Like most of her contemporaries, this 21-year-old Spanish and History of Art student from Leeds University prefers modern fiction to the classics and lists only 20th-century writers among her choice of reading matter.

She is not alone. Today's students have largely abandoned the giants of 18th and 19th-century literature in favour of thrillers, adventure novels and comic books. A survey of 200 students at four universities carried out exclusively for the Independent reveals that the most popular writers among undergraduates are Roald Dahl and Stephen King, who writes horror stories.

Face-to-face interviews by Student Marketing, a London-based specialist firm set up by graduates to research opinions and lifestyles on campuses, reveal a shift away from older works and an obsession with popular culture.

The students' favourite magazine was not Loaded, NME or Cosmopolitan, but the fashion and pop culture of Sky. Cosmopolitan was second on their list, with More ranking third.

Although JRR Tolkien's Lord of the Rings was the most frequently mentioned all-time favourite novel, Trainspotting was not far behind. The numbers were small - seven were reading Irvine Welsh's novel and a further five named it as their all-time great - but there were definite trends. Nine were reading Stephen King novels last week, five had one of John Grisham's legal thrillers to hand and five were reading Andy McNabb's SAS action novels.

Most of the students, studying at Brighton, Cardiff, Liverpool and London, read a quality newspaper, with the Times being the most popular: "Because it's cheap, and it was the paper we got at home," says one. The Sun ran the Guardian a close second at Brighton and ranked equal favourite with the Mirror and the Financial Times at Cardiff.

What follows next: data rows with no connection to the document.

-- ==== Sys2Proof/Machine/Objects.lean ====
section
/-! DEFINITION. Objects, beds and metadata (R172 to R197) and the history slots of a slice (R233 to R236, R251). -/

namespace Sys2Proof.Machine

/-! ### History slots (R234, R235) -/

def getSlice (s : State) (n : Nat) : Slice := mapGet slice0 s.rend.slices n
def setSlice (n : Nat) (x : Slice) (s : State) : State := { s with rend.slices := mapSet s.rend.slices n x }
def getTile (s : State) (die : Nat) : Tile := mapGet tile0 s.rend.tiles die
def setTile (die : Nat) (x : Tile) (s : State) : State := { s with rend.tiles := mapSet s.rend.tiles die x }
def getObj (s : State) (n : Nat) : Option Obj := mapFind s.rend.objs n
def setObj (n : Nat) (x : Obj) (s : State) : State := { s with rend.objs := mapSet s.rend.objs n x }

/-- Fr in hertz. -/
def frHz (s : State) : Nat := rateHz s.time.rate

/-- Whether a slice is in H128: as set, or at a rate's default (R180). -/
def sliceH128 (s : State) (sl : Nat) : Bool :=
  match (getSlice s sl).h128set with
  | some b => b
  | none => decide (frHz s ≤ 48000)

/-- Samples per slot, and slots (R234). -/
def historyLen (s : State) (sl : Nat) : Nat := if sliceH128 s sl then 8192 else 16384
def historySlots (s : State) (sl : Nat) : Nat := if sliceH128 s sl then 128 else 64

/-- The address of byte `k` of the group space of a lane group of a slice. -/
def groupByteAddr (sl g k : Nat) : Nat :=
  let w := k / 4
  pondAddr (sliceDie sl) (48 * (sl % 4) + 12 * g + w % 12) (w / 12 * 4 + k % 4)

/-- The group byte of an address in the banks of a lane group, if it lies there. -/
def groupByteOf (sl g a : Nat) : Option Nat :=
  let lo := pondAddr (sliceDie sl) (48 * (sl % 4) + 12 * g) 0
  if lo ≤ a ∧ a < lo + 12 * 0x10000 then
    let b := (a - lo) / 0x10000
    let off := (a - lo) % 0x10000
    some (4 * (off / 4 * 12 + b) + off % 4)
  else none

/-- The group byte at which history sample `i` of a slot begins. -/
def sampleByte (h slot i : Nat) : Nat := (slot / 4 * h + i % h) * 3

/-- History sample `i` of a slot: 24 bits, two's complement. -/
def readHistory (s : State) (sl slot i : Nat) : Int :=
  let k := sampleByte (historyLen s sl) slot i
  let b := fun j => (readByte s (groupByteAddr sl (slot % 4) (k + j))).toNat
  signed 24 (b 0 + 256 * b 1 + 65536 * b 2)

/-- History sample `i` of a slot written. -/
def writeHistory (sl slot i : Nat) (h : Int) (s : State) : State :=
  let k := sampleByte (historyLen s sl) slot i
  (((bytesS 3 h).zipIdx).foldl (fun m e => memPut m (groupByteAddr sl (slot % 4) (k + e.2)) e.1) s.hw.mem)
    |> fun m => { s with hw.mem := m }

/-- Whether an address lies in a slot. -/
def inSlot (h sl slot a : Nat) : Bool :=
  match groupByteOf sl (slot % 4) a with
  | some k => k / (h * 3) == slot / 4
  | none => false

/-- A slot that reads zero at every position. -/
def clearSlot (sl slot : Nat) (s : State) : State :=
  let h := historyLen s sl
  { s with hw.mem := s.hw.mem.filter fun c => !inSlot h sl slot c.1 }

/-- The contents of a slot moved to another, the first left zero (R251). DEDUCED, log 59. -/
def moveSlot (sl old new : Nat) (s : State) : State :=
  let h := historyLen s sl
  let cells := s.hw.mem.filter fun c => inSlot h sl old c.1
  let t := clearSlot sl old (clearSlot sl new s)
  let put := fun (m : List Host.Cell) (c : Host.Cell) =>
    match groupByteOf sl (old % 4) c.1 with
    | some k => memPut m (groupByteAddr sl (new % 4) (new / 4 * (h * 3) + k % (h * 3))) c.2
    | none => m
  { t with hw.mem := cells.foldl put t.hw.mem }

/-! ### Admission and placement (R179 to R181, R251) -/

/-- The objects of a slice: their IDs and entries. -/
def sliceObjs (s : State) (sl : Nat) : AMap Obj := s.rend.objs.filter fun e => e.2.slice == sl
def sliceCount (s : State) (sl : Nat) : Nat := (sliceObjs s sl).length
/-- S of R179: the larger of the active and staged counts. -/
def admissionS (s : State) : Nat := max s.rend.geo.table.recs.length s.rend.geoStage.table.recs.length
def pairBudget : Nat := 3200000000

/-- Why a slice does not admit one more object: 0 it does, 1 the budget, 2 the history (R181). -/
def refusesObject (s : State) (sl : Nat) : Nat :=
  let n := sliceCount s sl + 1
  if historySlots s sl < n then 2 else if pairBudget < n * admissionS s * frHz s then 1 else 0

/-- Whether every slice satisfies R179 with `count` speakers at a rate. -/
def slicesFit (s : State) (count hz : Nat) : Bool :=
  (List.range s.member.slices).all fun sl => decide (sliceCount s sl * count * hz ≤ pairBudget)

/-- Objects of a slice in a lane group, counted by the slot the lanes read. -/
def groupCount (s : State) (sl g : Nat) : Nat := ((sliceObjs s sl).filter fun e => e.2.slot % 4 == g).length
def slotUsed (s : State) (sl slot : Nat) : Bool :=
  (sliceObjs s sl).any fun e => e.2.slot == slot || e.2.newSlot == some slot
/-- The lowest free slot of a lane group. -/
def freeSlot (s : State) (sl g : Nat) : Nat :=
  (((List.range 32).map fun e => 4 * e + g).find? fun j => !slotUsed s sl j).getD g

/-- The lane group with the most or fewest objects, the lowest among equals. -/
def fullestGroup (s : State) (sl : Nat) : Nat :=
  [1, 2, 3].foldl (fun b g => if groupCount s sl b < groupCount s sl g then g else b) 0
def emptiestGroup (s : State) (sl : Nat) : Nat :=
  [1, 2, 3].foldl (fun b g => if groupCount s sl g < groupCount s sl b then g else b) 0

/-- A migration starts when the largest group holds two or more objects more than the smallest (R251). DEDUCED, log 59. -/
def startMigration (sl : Nat) (s : State) : State :=
  let x := getSlice s sl
  let big := fullestGroup s sl
  let small := emptiestGroup s sl
  if x.migrating.isSome ∨ groupCount s sl big < groupCount s sl small + 2 then s
  else
    let inBig := (sliceObjs s sl).filter fun e => e.2.slot % 4 == big
    match inBig.foldl (fun (b : Option (Nat × Obj)) e =>
        match b with
        | none => some e
        | some c => if c.2.slot < e.2.slot then some e else some c) none with
    | none => s
    | some (id, o) =>
      setSlice sl { x with migrating := some (id, s.time.index) } (setObj id { o with newSlot := some (freeSlot s sl small) } s)

/-- SLOT_MIGRATION_DONE: the copy is complete; the lanes take the new slot and the next migration starts (R251). DEDUCED, log 59. -/
def execSlotMigrationDone (slice : Nat) (s : State) : Host.Outcome State Fault Refusal :=
  .next (
    let x := getSlice s slice
    match x.migrating with
    | none => s
    | some (id, _) =>
      match getObj s id with
      | none => setSlice slice { x with migrating := none } s
      | some o =>
        match o.newSlot with
        | none => setSlice slice { x with migrating := none } s
        | some new =>
          let t := moveSlot slice o.slot new s
          let t := setObj id { o with slot := new, newSlot := none } (setSlice slice { x with migrating := none } t)
          startMigration slice (count (0x0840 + 8 * slice + 6) t))

/-- Every object of a slice placed afresh in ascending ID (R252). -/
def replaceSlots (sl : Nat) (s : State) : State :=
  let objs := sliceObjs s sl
  let bare := { s with rend.objs := s.rend.objs.filter fun e => !(e.2.slice == sl) }
  let bare := setSlice sl { getSlice bare sl with migrating := none } bare
  objs.foldl (fun t e => setObj e.1 { e.2 with slot := freeSlot t sl (emptiestGroup t sl), newSlot := none } t) bare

The findings are backed up by a survey by Book Marketing, which has questioned 1,800 adults each year since 1989 about their reading habits. It found that while students were slightly more likely than the average adult to say they read "classics or literature", only a quarter had read any during the past year compared with one in seven of the whole sample. They were more likely to enjoy sci-fi, fantasy, tales of horror and the occult, war and adventure stories and humour or cartoon books.

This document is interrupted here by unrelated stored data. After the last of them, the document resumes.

/-- MBX_OUT_POP. -/
def execMbxOutPop (m : Master) (n size : Nat) (s : State) : Host.Outcome State Fault Refusal :=
  if !accessSize size then .fault .illFormedCommand
  else .next (if !shoreUp s ∨ 4 ≤ n then busErr s
    else if size ≠ 4 then sideReadRefused m (activeShore s) 0 s
    else mbxPop m n s)

/-- The words of a message, four bytes each. -/
def wordsOf (bs : List Byte) : AMap Word :=
  (List.range ((bs.length + 3) / 4)).map fun k => (k, BitVec.ofNat 32 (fieldLE (slice bs (4 * k) 4) 0 4))

/-- A sensed fuse field, blown in either copy (R87): `n` bits from bit `lo`. DESIGN CHOICE, log 21. -/
def fuseField (s : State) (lo n : Nat) : Nat :=
  let f := s.sys.spring.shadow
  if 1024 ≤ lo ∧ lo + n ≤ 4096 then ((f.extractLsb' lo n) ||| (f.extractLsb' (lo + 3072) n)).toNat
  else (f.extractLsb' lo n).toNat

/-- The owner management MAC key (R87). -/
def macKey (s : State) : BitVec 384 := BitVec.ofNat 384 (fuseField s 2480 384)

/-- The HMAC of NCP over UDP: nonce, counter and message under the management key (R169). -/
def udpMac (s : State) (nonce : BitVec 128) (ctr : Nat) (msg : List Byte) : BitVec 384 :=
  Config.hmac384 (macKey s) (bytesLE 16 nonce.toNat ++ bytesLE 8 ctr ++ msg)

/-- A message sent to a UDP session, signed except for the responses of R170. -/
def sendDatagram (k : Nat) (m : OutMsg) (s : State) : State :=
  match mapFind s.msg.ncp.sessions k with
  | none => s
  | some se =>
    let plain := !m.event && (m.opcode == 0x0000 || m.opcode == 0x0C00 || byteAt m.bytes 12 == codeDenied)
    if plain then emit (.datagram se.addr se.port m.bytes) s
    else
      let msg := m.bytes.take 2 ++ bytesLE 1 (byteAt m.bytes 2 ||| 8) ++ m.bytes.drop 3
      let mac := udpMac s se.nonce se.nextOut msg
      let s := { s with msg.ncp.sessions := mapSet s.msg.ncp.sessions k { se with nextOut := se.nextOut + 1 } }
      emit (.datagram se.addr se.port (msg ++ bytesLE 8 se.nextOut ++ bytesBE 48 mac.toNat)) s

/-- The minimal responder of the Spring ROM answers: from the self-tests until Nerris starts, in recovery and after a stop (R62, R63, R84). -/
def responderUp (s : State) : Bool :=
  shoreUp s && (match s.sys.boot.step with
    | .links => true
    | .image => true
    | .recovery => true
    | .stopped => true
    | _ => false)

/-- What was queued before entry into SLEEP or DEEP STANDBY still leaves, since the response comes before entry (R559). -/
def sentBefore (s : State) : Bool := partReady s && (s.sys.ao.power == .sleep || s.sys.ao.power == .deepStandby)

/-- RESPONSE_DELIVERY: the oldest message for a destination leaves through the lowest-numbered outbound mailbox that admits it, once that one is empty, or as a datagram; held while the host is suspended (R114, R141, R142). DEDUCED, log 44. -/
def execResponseDelivery (dest : Nat) (s : State) : Host.Outcome State Fault Refusal :=
  .next (
    let d := getDest s dest
    match d.queue with
    | [] => s
    | m :: rest =>
      if !(nerrisUp s || responderUp s || sentBefore s) || !shoreUp s then s
      else if s.msg.ncp.suspended && (dest == 0x0001 || dest == 0x0010) then s
      else
        let sent := fun (t : State) =>
          let t := setDest dest { getDest t dest with queue := rest } t
          if m.event then t else dropOutstanding dest m.seq t
        if 0x200000 ≤ dest then sent (sendDatagram (dest - 0x200000) m s)
        else match (List.range 4).find? (fun n => allowed (getOut s n).allow dest) with
          | none => s
          | some n =>
            let b := getOut s n
            if b.full then s
            else sent (setOut n { b with words := wordsOf m.bytes, full := true, dest := dest } s))

/-! ### Resets of a sender (R110, R116, R123, R137) -/

/-- The locks that a test on the owner selects are freed. DEDUCED, log 44. -/
def freeLocks (p : Nat → Nat → Bool) (s : State) : State :=
  { s with msg.locks.owners := s.msg.locks.owners.filter fun e => !p e.1 e.2 }

/-- Claims, marks, outbound messages and locks of a sender released. DEDUCED, log 44. -/
def releaseClaims (id : Nat) (s : State) : State :=
  let s := (List.range 4).foldl (fun t n =>
    let t := if (getIn t n).st = .filling ∧ (getIn t n).owner = id then mbxStale n t else t
    let b := getIn t n
    let b := { b with abortMark := if b.abortMark = some id then none else b.abortMark
                      dropMark := if id = 0x0001 then false else b.dropMark }
    let t := setIn n b t
    let o := getOut t n
    if o.full ∧ o.dest = id then setOut n { o with words := [], full := false, dest := 0 } t else t) s
  freeLocks (fun _ o => o == id) s

/-- A destination forgotten after a reset of its sender: what is queued is discarded, responses to come are discarded, version and masks return to their defaults; the event numbers go on (R137). -/
def forgetDest (k : Nat) (s : State) : State :=
  let d := getDest s k
  let waiting := (s.msg.ncp.outstanding.filter fun o => o.dest == k && !d.queue.any fun m => !m.event && m.seq == o.seq)
  let s := setDest k { dest0 k with nextEv := d.nextEv } s
  { s with msg.ncp.discarding := s.msg.ncp.discarding ++ waiting.map fun o => (k, o.seq)
           msg.ncp.outstanding := s.msg.ncp.outstanding.filter fun o => o.dest != k }

/-- The reset of a sender (R110, R116, R123, R137): its claims and locks go, and Nerris forgets it as a destination where it knew it. DEDUCED, log 44. -/
def resetSender (id : Nat) (s : State) : State :=
  let s := releaseClaims id s
  if mapHas s.msg.ncp.dests id || s.msg.ncp.outstanding.any (fun o => o.dest == id) then forgetDest id s else s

Works of literature featured only fifth on the students' list of favoured fictional genres - after romance, crime, thrillers and detective stories.

Some experts view these developments with alarm, others with equanimity. While the modernists in the literary world argue that books are still surprisingly popular and that many modern writers have much to offer, traditionalists say the intellectual integrity of Britain's youth is at stake.

Among the optimists is Professor David Punter of Stirling University, the chairman of the Council for College and University English. Given hardship and the cost of books, he says, it is encouraging that students still read so much.

"I think there are a number of popular authors who are still writing challenging fiction. I think Stephen King is writing a very complex kind of fiction that gets a long way with a lot of highly contemporary issues," he says.

Dr Tim Cook, a senior lecturer in English at the University of Kingston, regrets the fact that his department must run a foundation course to give undergraduates a basic grounding in literature. Only about half of them have a real enthusiasm for the subject, he says.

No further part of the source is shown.